Optimise The Performance Of Reading Data From ADLSgen2 In Power BI With The HierarchicalNavigation Option

Last year Marco Russo wrote a very useful blog post pointing out the performance problems you can run into when connecting to data stored in ADLSgen2 from Power BI when there are a large number of files elsewhere in the container. You can read that post here:

https://www.sqlbi.com/blog/marco/2020/05/29/optimizing-access-to-azure-data-lake-storage-adls-gen-2-in-power-query/

Marco’s advice – which is 100% correct – is that you should either pass the full path to the folder that you want to connect in the initial call to AzureStorage.DataLake() or, if you’re connecting to a single file, pass the path to the file itself. This avoids the performance overhead of reading metadata from files you’re not interested in reading from, which can be quite considerable.

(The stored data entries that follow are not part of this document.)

/-- The message passes every check of R373: it is intact, new, of the bunch's present epoch, from leaf `l` to leaf `d` of this
module, of `l`'s generation, to a tile that is ON, not lost, in no self-test, and does not refuse. -/
def Reaches (s : State) (m : Msg) (i : Nat) (d l : Leaf) : Prop :=
  s.outrun m = false ∧ m.answered = false
    ∧ s.intactOk m = true ∧ s.findBunch m.bunch = some i ∧ tget 0 (s.bunch i).lastSeq (seqPlace m) ≤ m.seq
    ∧ m.epoch = (s.bunch i).epoch ∧ (s.bunch i).map[m.dst]? = some d ∧ (s.bunch i).map[m.src]? = some l
    ∧ d.module = 0 ∧ l.gen = m.srcGen ∧ (s.tile d.tile).refusing = false ∧ (s.bunch i).leafLost d = false
    ∧ (s.dom d.tile).st = 2 ∧ s.inBist d.tile = false

/-- What becomes of a message of a class that is answered when it is rejected: its answer with the RESULT. -/
def rejected (s : State) (m : Msg) (result : Nat) : State :=
  if m.cls = 0x01 ∨ m.cls = 0x05 then s else s.answer m result

/-- A runner port has counted a duplicate (R367). -/
def duplicated (s : State) (m : Msg) : State :=
  match m.port with
  | some p => s.setRunner (p / 4) { s.runner (p / 4) with duplicates := min 0xFFFF ((s.runner (p / 4)).duplicates + 1) }
  | none => s

/-- A message waits at a tile. -/
def waitsAt (s : State) (t : Nat) (m : Msg) : State := s.setTile t { s.tile t with early := (s.tile t).early ++ [m] }

end Sys2Proof.Claims

/-- For every message row and a message of its class that can arrive: one that is not intact is dropped, counted in
INTEGRITY of the port it came by, and leaves tiles and memory; an unknown bunch answers result 2; a sequence number
already seen is not delivered again, counts as a duplicate at its port, and gets the answer it had (a GET_REQ without
one is served again, log 166); one of the next epoch is held; one of an epoch that is neither the present nor a live
previous one answers 1; a rank outside the map or of another module answers 3; another generation, a lost or a
refusing tile answers 6 and counts in LOSS.REFUSED. After an EPOCH, grafts that waited go on. The row takes no account
of the model's mark of captured messages. An intact message of a known bunch, whatever becomes of it, is a sign of
life of the module it came from (R380). An answer is one TS message back with the sequence number, class and result,
sent when the pair has sequence numbers and injection is not paused. -/
def Obligations.MessageChecks : Prop :=
  (∀ (s : State) (m : Msg) (res : Res) (host : HostBytes), ∀ r ∈ messageRows m res host, m.cls = r.2.1 → Arrives s m res →
    let w := s.landed m
    let v := w.hear m
    (s.intactOk m = false → m.port = none → exec r.1 s = .next (r.2.2 w))
    ∧ (∀ p, s.intactOk m = false → m.port = some p → ∃ u, exec r.1 s = .next (r.2.2 u)
        ∧ u.tiles = s.tiles ∧ u.mem = s.mem ∧ u.comp = s.comp
        ∧ u.runner (p / 4) = { s.runner (p / 4) with integrity := min 0xFFFF ((s.runner (p / 4)).integrity + 1) })
    ∧ (s.intactOk m = true → s.findBunch m.bunch = none → exec r.1 s = .next (r.2.2 (rejected w m 2)))
    ∧ (∀ i, s.intactOk m = true → s.findBunch m.bunch = some i → m.seq + 1 ≤ tget 0 (s.bunch i).lastSeq (seqPlace m) →
        ((s.bunch i).lastRes.find? (fun e => e.1 == seqPlace m * 2 ^ 48 + m.seq % 2 ^ 48) = none →
          exec r.1 s = .next (r.2.2 (if m.cls = 0x04 then (duplicated v m).accept m res host else duplicated v m)))
        ∧ (∀ e, (s.bunch i).lastRes.find? (fun e => e.1 == seqPlace m * 2 ^ 48 + m.seq % 2 ^ 48) = some e →
            exec r.1 s = .next (r.2.2 (rejected (duplicated v m) m e.2))))
    ∧ (∀ i, s.intactOk m = true → s.findBunch m.bunch = some i → tget 0 (s.bunch i).lastSeq (seqPlace m) ≤ m.seq →
        (m.epoch = (s.bunch i).epoch + 1 → exec r.1 s = .next (r.2.2 (v.setBunch i { v.bunch i with
            lastSeq := tput (s.bunch i).lastSeq (seqPlace m) (m.seq + 1)
            heldMsgs := (s.bunch i).heldMsgs ++ [m] })))
        ∧ (m.epoch ≠ (s.bunch i).epoch + 1 → m.epoch ≠ (s.bunch i).epoch →
            (m.epoch + 1 = (s.bunch i).epoch → (s.bunch i).prevLive = false) →
            exec r.1 s = .next (r.2.2 (rejected (seen v m i) m 1)))
        ∧ (m.epoch = (s.bunch i).epoch → (s.bunch i).map.length ≤ m.dst →
            exec r.1 s = .next (r.2.2 (rejected ((seen v m i).countProtocol m.port) m 3)))
        ∧ (m.epoch = (s.bunch i).epoch → m.dst < (s.bunch i).map.length → (s.bunch i).map.length ≤ m.src →
            exec r.1 s = .next (r.2.2 (rejected (seen v m i) m 3)))
        ∧ (∀ d l, m.epoch = (s.bunch i).epoch → (s.bunch i).map[m.dst]? = some d → (s.bunch i).map[m.src]? = some l →
            (d.module ≠ 0 → exec r.1 s = .next (r.2.2 (rejected ((seen v m i).countProtocol m.port) m 3)))
            ∧ (d.module = 0 →
                l.gen ≠ m.srcGen ∨ ((s.tile d.tile).refusing = true ∧ s.movesShares d.tile = false)
                  ∨ (s.bunch i).leafLost d = true →
                exec r.1 s = .next (r.2.2 (rejected { seen v m i with
                  bram := { w.bram with refused := min 0xFFFF (s.bram.refused + 1) } } m 6))))))
  ∧ (∀ (s : State) (m : Msg) (i : Nat), s.findBunch m.bunch = some i →
      let x := s.bunch i
      let from' := ((x.mapFor m.epoch).getD x.map)[m.src]?
      (from' = none → s.hear m = s)
      ∧ ∀ l, from' = some l → s.hear m = if l.module = 0 ∨ l.module ∈ x.alive then s
          else s.setBunch i { x with alive := l.module :: x.alive })
  ∧ (∀ (s : State) (m : Msg) (res : Res) (host : HostBytes),
      ∀ r ∈ (messageRows m res host).zip (messageRows { m with answered := false } res host), exec r.1.1 s = exec r.2.1 s)
  ∧ ∀ (s : State) (m : Msg) (result i : Nat), m.answered = false → s.findBunch m.bunch = some i → s.bram.paused = false →
      s.pairOpen m.bunch m.dst m.src = true →
      ∃ a, (s.answer m result).out = .msg a :: s.out ∧ a.bunch = m.bunch ∧ a.cls = 0x01
        ∧ a.src = m.dst ∧ a.dst = m.src ∧ a.chan = 1 ∧ a.epoch = m.epoch ∧ a.len = 0 ∧ a.payload = []
        ∧ a.seq = tget 0 (s.bunch i).pairSeq (pairKey m.dst m.src)
        ∧ a.param = BitVec.ofNat 64 (m.seq % 2 ^ 48 + m.cls % 256 * 2 ^ 48 + result * 2 ^ 56)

There are some scenarios where this advice doesn’t work, though, and there is another way to avoid this overhead and make the performance of reading data much faster – and this is by using the HierarchicalNavigation option of the AzureStorage.DataLake() function. I blogged about what this option does some time ago but didn’t realise at the time the performance benefits of using it:

https://blog.crossjoin.co.uk/2019/09/29/hierarchical-navigation-adlsgen2-power-bi/

Consider the following scenario. Let’s say you want to connect to a CSV file in a folder which also contains a subfolder that contains many (in this example 20,000) other files that you’re not interested in:

[I’m only going to connect to a single file here to keep the example simple; I know I could just connect direct to the file rather than the folder and avoid the performance overhead that way]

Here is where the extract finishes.